Stored data:
--

/-- Whichever terminator of the grammar stands behind them, it is what is taken away. -/
theorem stripTerminator_fields {cfg : Config} {terminator : List Char}
    (ht : terminator = [] ∨ terminator = ['\n'] ∨ (cfg.crlfOk = true ∧ terminator = ['\r', '\n'])) :
    stripTerminator cfg ([','].intercalate fields ++ terminator) = [','].intercalate fields := by
  obtain ⟨hlf, hcr⟩ := no_terminator_in_fields h
  rcases ht with rfl | rfl | ⟨hc, rfl⟩
  · rw [List.append_nil]
    exact stripTerminator_of_no_lf hlf
  · exact stripTerminator_lf hcr
  · rw [stripTerminator_crlf, if_pos hc]

end

/-- What an accepted text is, without its terminator. -/
theorem fields_of_parseProgram {cfg : Config} {text : List Char} {image : List Word}
    (h : parseProgram cfg text = .ok image) :
    ∃ fields, stripTerminator cfg text = [','].intercalate fields ∧ fields ≠ [] ∧
      List.Forall₂ IntegerText fields image ∧ image.length ≤ cfg.addrMax.val + 1 := by
  obtain ⟨hfields, hlen⟩ := (parseProgram_of_strip rfl).1 h
  exact ⟨splitCommas (stripTerminator cfg text), (splitCommas_spec _).1.symm, splitCommas_ne_nil _,
    parseFields_iff.1 hfields, hlen⟩

/-- Settles O54: the terminator is what `stripTerminator` takes away, and the fields are those between the commas. -/
theorem loaderAcceptsExactlyTheGrammar : Obligations.LoaderAcceptsExactlyTheGrammar := by
  intro cfg text image
  constructor
  · intro h
    obtain ⟨fields, hbody, hne, hwords, hlen⟩ := fields_of_parseProgram h
    obtain ⟨terminator, htext, hterm⟩ := stripTerminator_spec cfg text
    exact ⟨fields, terminator, by rw [← hbody]; exact htext, hterm, hne, hwords, hlen⟩
  · rintro ⟨fields, terminator, rfl, hterm, hne, hwords, hlen⟩
    exact (parseProgram_of_strip (stripTerminator_fields hwords hterm)).2 ⟨parseFields_intercalate hwords hne, hlen⟩

/-! ## The decimal text of a word -/

theorem digitChar_eq_charOfDigit (d : Digit) : Nat.digitChar d.val = charOfDigit d := by revert d; decide

/-- Lean's decimal digits of a number are digits that denote it. -/
theorem toDigits_eq_map (n : Nat) :
    ∃ ds : List Digit, ds ≠ [] ∧ Nat.toDigits 10 n = ds.map charOfDigit ∧ digitsValue ds = n := by
  induction n using Nat.strongRecOn with
  | ind n ih =>
    rw [Nat.toDigits_eq_if (by decide)]
    split
    · rename_i hn
      exact ⟨[⟨n, hn⟩], by simp, congrArg (fun c => [c]) (digitChar_eq_charOfDigit ⟨n, hn⟩),
        by simp [digitsValue]⟩
    · obtain ⟨ds, hne, hds, hv⟩ := ih (n / 10) (by omega)
      have hd : n % 10 < 10 := Nat.mod_lt _ (by decide)
      refine ⟨ds ++ [⟨n % 10, hd⟩], by simp, ?_, ?_⟩
      · rw [hds, List.map_append, digitChar_eq_charOfDigit ⟨n % 10, hd⟩]
        rfl
      · rw [digitsValue] at hv
        rw [digitsValue, List.foldl_append, hv]
        simp only [List.foldl_cons, List.foldl_nil]
        omega

theorem integerText_decimalText (v : Word) : IntegerText (decimalText v) v := by
  unfold decimalText
  by_cases hv : 0 ≤ v.toInt
  · obtain ⟨ds, hne, hds, hval⟩ := toDigits_eq_map v.toInt.toNat
    refine ⟨false, ds, hne, ?_, ?_⟩
    · show v.toInt.repr.toList = _
      rw [Int.repr_eq_if, if_pos hv, Nat.toList_repr, hds]
      rfl
    · rw [if_neg (by decide), hval]
      omega
  · obtain ⟨ds, hne, hds, hval⟩ := toDigits_eq_map (-v.toInt).toNat
    refine ⟨true, ds, hne, ?_, ?_⟩
    · show v.toInt.repr.toList = _
      rw [Int.repr_eq_if, if_neg hv, String.toList_append, Nat.toList_repr, hds]
      rfl
    · rw [if_pos rfl, hval]
      omega

theorem integerTexts_of_image (image : List Word) : List.Forall₂ IntegerText (image.map decimalText) image :=
  List.forall₂_map_left_iff.2 (List.forall₂_same.2 fun v _ => integerText_decimalText v)

/-! ## The text of an image -/

/-- There is one error, so rejection is not being accepted with any image. -/
theorem parseProgram_eq_error {cfg : Config} {text : List Char}
    (h : ∀ image, parseProgram cfg text ≠ .ok image) : parseProgram cfg text = .error .parseError := by
  cases hp : parseProgram cfg text with
  | ok image => exact absurd hp (h image)
  | error e => rfl

theorem parseProgram_imageText {cfg : Config} {image : List Word} {terminator : List Char} (hne : image ≠ [])
    (hlen : image.length ≤ cfg.addrMax.val + 1)
    (ht : terminator = [] ∨ terminator = ['\n'] ∨ (cfg.crlfOk = true ∧ terminator = ['\r', '\n'])) :
    parseProgram cfg (imageText image ++ terminator) = .ok image :=
  (loaderAcceptsExactlyTheGrammar cfg _ image).2
    ⟨image.map decimalText, terminator, rfl, ht, by simpa using hne, integerTexts_of_image image, hlen⟩

/-- Without `CRLF_OK` a CR stays in the last field, which is then no integer. -/
theorem parseProgram_crlf_rejected {cfg : Config} (text : List Char) (hc : cfg.crlfOk = false) :
    parseProgram cfg (text ++ ['\r', '\n']) = .error .parseError := by
  refine parseProgram_eq_error fun image h => ?_
  obtain ⟨fields, hbody, -, hwords, -⟩ := fields_of_parseProgram h
  rw [stripTerminator_crlf, hc] at hbody
  exact (no_terminator_in_fields hwords).2 (by rw [← hbody]; simp)

theorem parseProgram_too_long {cfg : Config} {image : List Word} (h : cfg.addrMax.val + 1 < image.length) :
    parseProgram cfg (imageText image) = .error .parseError := by
  have hwords := integerTexts_of_image image
  have hne : image.map decimalText ≠ [] := by
    intro e
    rw [List.map_eq_nil_iff] at e
    simp [e] at h
  refine parseProgram_eq_error fun image' h' => ?_
  have hstrip : stripTerminator cfg (imageText image) = imageText image :=
    stripTerminator_of_no_lf (no_terminator_in_fields hwords).1
  obtain ⟨hfields, hlen⟩ := (parseProgram_of_strip hstrip).1 h'
  rw [imageText, parseFields_intercalate hwords hne, Option.some.injEq] at hfields
  subst hfields
  omega

/-- Settles O53, from the grammar and the decimal text of a word. -/
theorem loaderAcceptsFittingImages : Obligations.LoaderAcceptsFittingImages := by
  refine ⟨fun cfg image hne hlen => ?fitting, fun cfg image h => parseProgram_too_long h,
    fun cfg text image h => ?accepted⟩
  case fitting =>
    have hplain : parseProgram cfg (imageText image) = .ok image := by
      simpa using parseProgram_imageText hne hlen (.inl rfl)
    refine ⟨hplain, parseProgram_imageText hne hlen (.inr (.inl rfl)), ?_, ?_⟩
    · split
      · rename_i hc
        exact parseProgram_imageText hne hlen (.inr (.inr ⟨hc, rfl⟩))
      · rename_i hc
        exact parseProgram_crlf_rejected _ (eq_false_of_ne_true hc)
    · rw [loadText, hplain]
  case accepted =>
    obtain ⟨fields, terminator, rfl, hterm, hne, hwords, hlen⟩ := (loaderAcceptsExactlyTheGrammar cfg text image).1 h
    refine ⟨?_, hlen, fun hlast => ?_⟩
    · rintro rfl
      exact hne (List.forall₂_nil_right_iff.1 hwords)
    · have hterm : terminator = [] := by
        rcases hterm with ht | rfl | ⟨-, rfl⟩
        · exact ht
        all_goals simp at hlast
      subst hterm
      exact (loaderAcceptsExactlyTheGrammar cfg _ image).2
        ⟨fields, ['\n'], by simp, .inr (.inl rfl), hne, hwords, hlen⟩

end Sys2Proof.Machine

/-!
# The host and the peers

What each move of the host and of the environment answers, premise by premise.
-/

namespace Sys2Proof.Machine

/-- Settles O48: the memory primitives of `hostGet` and `hostSet`, by the address check. -/
theorem hostGetAndSet : Obligations.HostGetAndSet := by
  refine fun a v rest s _ => ⟨fun hr => ⟨fun hv => ⟨?get, ?set⟩, fun hv op hop => ?invalid⟩, fun hr op hop => ?running⟩
  case get =>
    rw [step_of_host rfl, hostMove, hostGet, if_neg (by exact hr), memRead_of_valid (by exact hv)]
    rfl
  case set =>
    rw [step_of_host rfl, hostMove, hostSet, if_neg (by exact hr), memWrite_of_valid (by exact hv)]
    rfl
  case invalid =>
    rcases hop with rfl | rfl
    · rw [step_of_host rfl, hostMove, hostGet, if_neg (by exact hr), memRead_of_invalid (by exact hv)]
      rfl
    · rw [step_of_host rfl, hostMove, hostSet, if_neg (by exact hr), memWrite_of_invalid (by exact hv)]
      rfl
  case running =>
    rcases hop with rfl | rfl
    · rw [step_of_host rfl, hostMove, hostGet, if_pos (by exact hr)]
    · rw [step_of_host rfl, hostMove, hostSet, if_pos (by exact hr)]

/-- Settles O49, by the run state and the two flags. -/
theorem hostBindsAndRunsOnce : Obligations.HostBindsAndRunsOnce := by
  refine fun rest s _ => ⟨fun hr => ⟨fun hb => ?_, fun hb => ?_, fun hb => ?_, fun hb => ?_, ?_⟩,
    fun hr => ⟨?_, ?_, ?_⟩⟩
  all_goals
    rw [step_of_host rfl]
    simp [hostMove, hostBindInput, hostBindOutput, hostRun, reply, *]

theorem foreignOutSender_iff {s : State} :
    s.foreignOutSender = true ↔ s.outSenders ≠ 0 ∨ s.outBound = false := by
  simp [State.foreignOutSender]

theorem hostHasReceiver_iff {s : State} :
    s.hostHasReceiver = true ↔ s.inBound = false ∨ s.run = .halted ∨ s.run = .faulted := by
  simp [State.hostHasReceiver, or_assoc]

/-- Settles O56, move by move; each clause is one branch of `environmentMove`. -/
theorem peersActOnTheChannels : Obligations.PeersActOnTheChannels := by
  intro v s
  refine ⟨fun hs => ⟨fun hc => ?send, fun hc => ?sendFull, ?clone, ?drop⟩, fun hs e he => ?noSender,
    fun hs => ⟨fun hr hc => ?sendOut, fun hc => ?sendOutRefused, ?cloneOut⟩, fun hs hb e he => ?noForeignSender,
    fun hs => ?dropOut, fun hs => ?dropOutRefused, fun x queue hr hq => ?receive, fun hq => ?receiveRefused,
    fun hr => ?dropReceiver, fun hr => ?dropReceiverRefused, fun x queue hh hq => ?receiveIn,
    fun hh => ?receiveInRefused, fun l => rfl⟩
  case noSender => rcases he with rfl | rfl | rfl <;> simp [move, environmentMove, hs]
  case noForeignSender =>
    have hforeign : s.foreignOutSender = false := by simp [State.foreignOutSender, hs, hb]
    rcases he with rfl | rfl <;> simp [move, environmentMove, hforeign]
  case sendOut => simp [move, environmentMove, foreignOutSender_iff.2 hs, hr, hc]
  case sendOutRefused => rcases hc with hc | hc <;> simp [move, environmentMove, hc]
  case cloneOut => simp [move, environmentMove, foreignOutSender_iff.2 hs]
  case receive => simp [move, environmentMove, hr, hq]
  case receiveRefused => rcases hq with hq | hq <;> simp [move, environmentMove, hq]
  case receiveIn => simp [move, environmentMove, hostHasReceiver_iff.2 hh, hq]
  case receiveInRefused =>
    rcases hh with hq | ⟨hb, hr | hr⟩
    · simp [move, environmentMove, hq]
    · simp [move, environmentMove, State.hostHasReceiver, hb, hr]
    · simp [move, environmentMove, State.hostHasReceiver, hb, hr]
  all_goals simp [move, environmentMove, *]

--

### What you have to do
Starting with the line with "of a word -/" above and going on through the line with "theorem toDigits_eq_map (n", transcribe every line exactly, both ends included, and add nothing.

### Response
/-! ## The decimal text of a word -/

theorem digitChar_eq_charOfDigit (d : Digit) : Nat.digitChar d.val = charOfDigit d := by revert d; decide

/-- Lean's decimal digits of a number are digits that denote it. -/
theorem toDigits_eq_map (n : Nat) :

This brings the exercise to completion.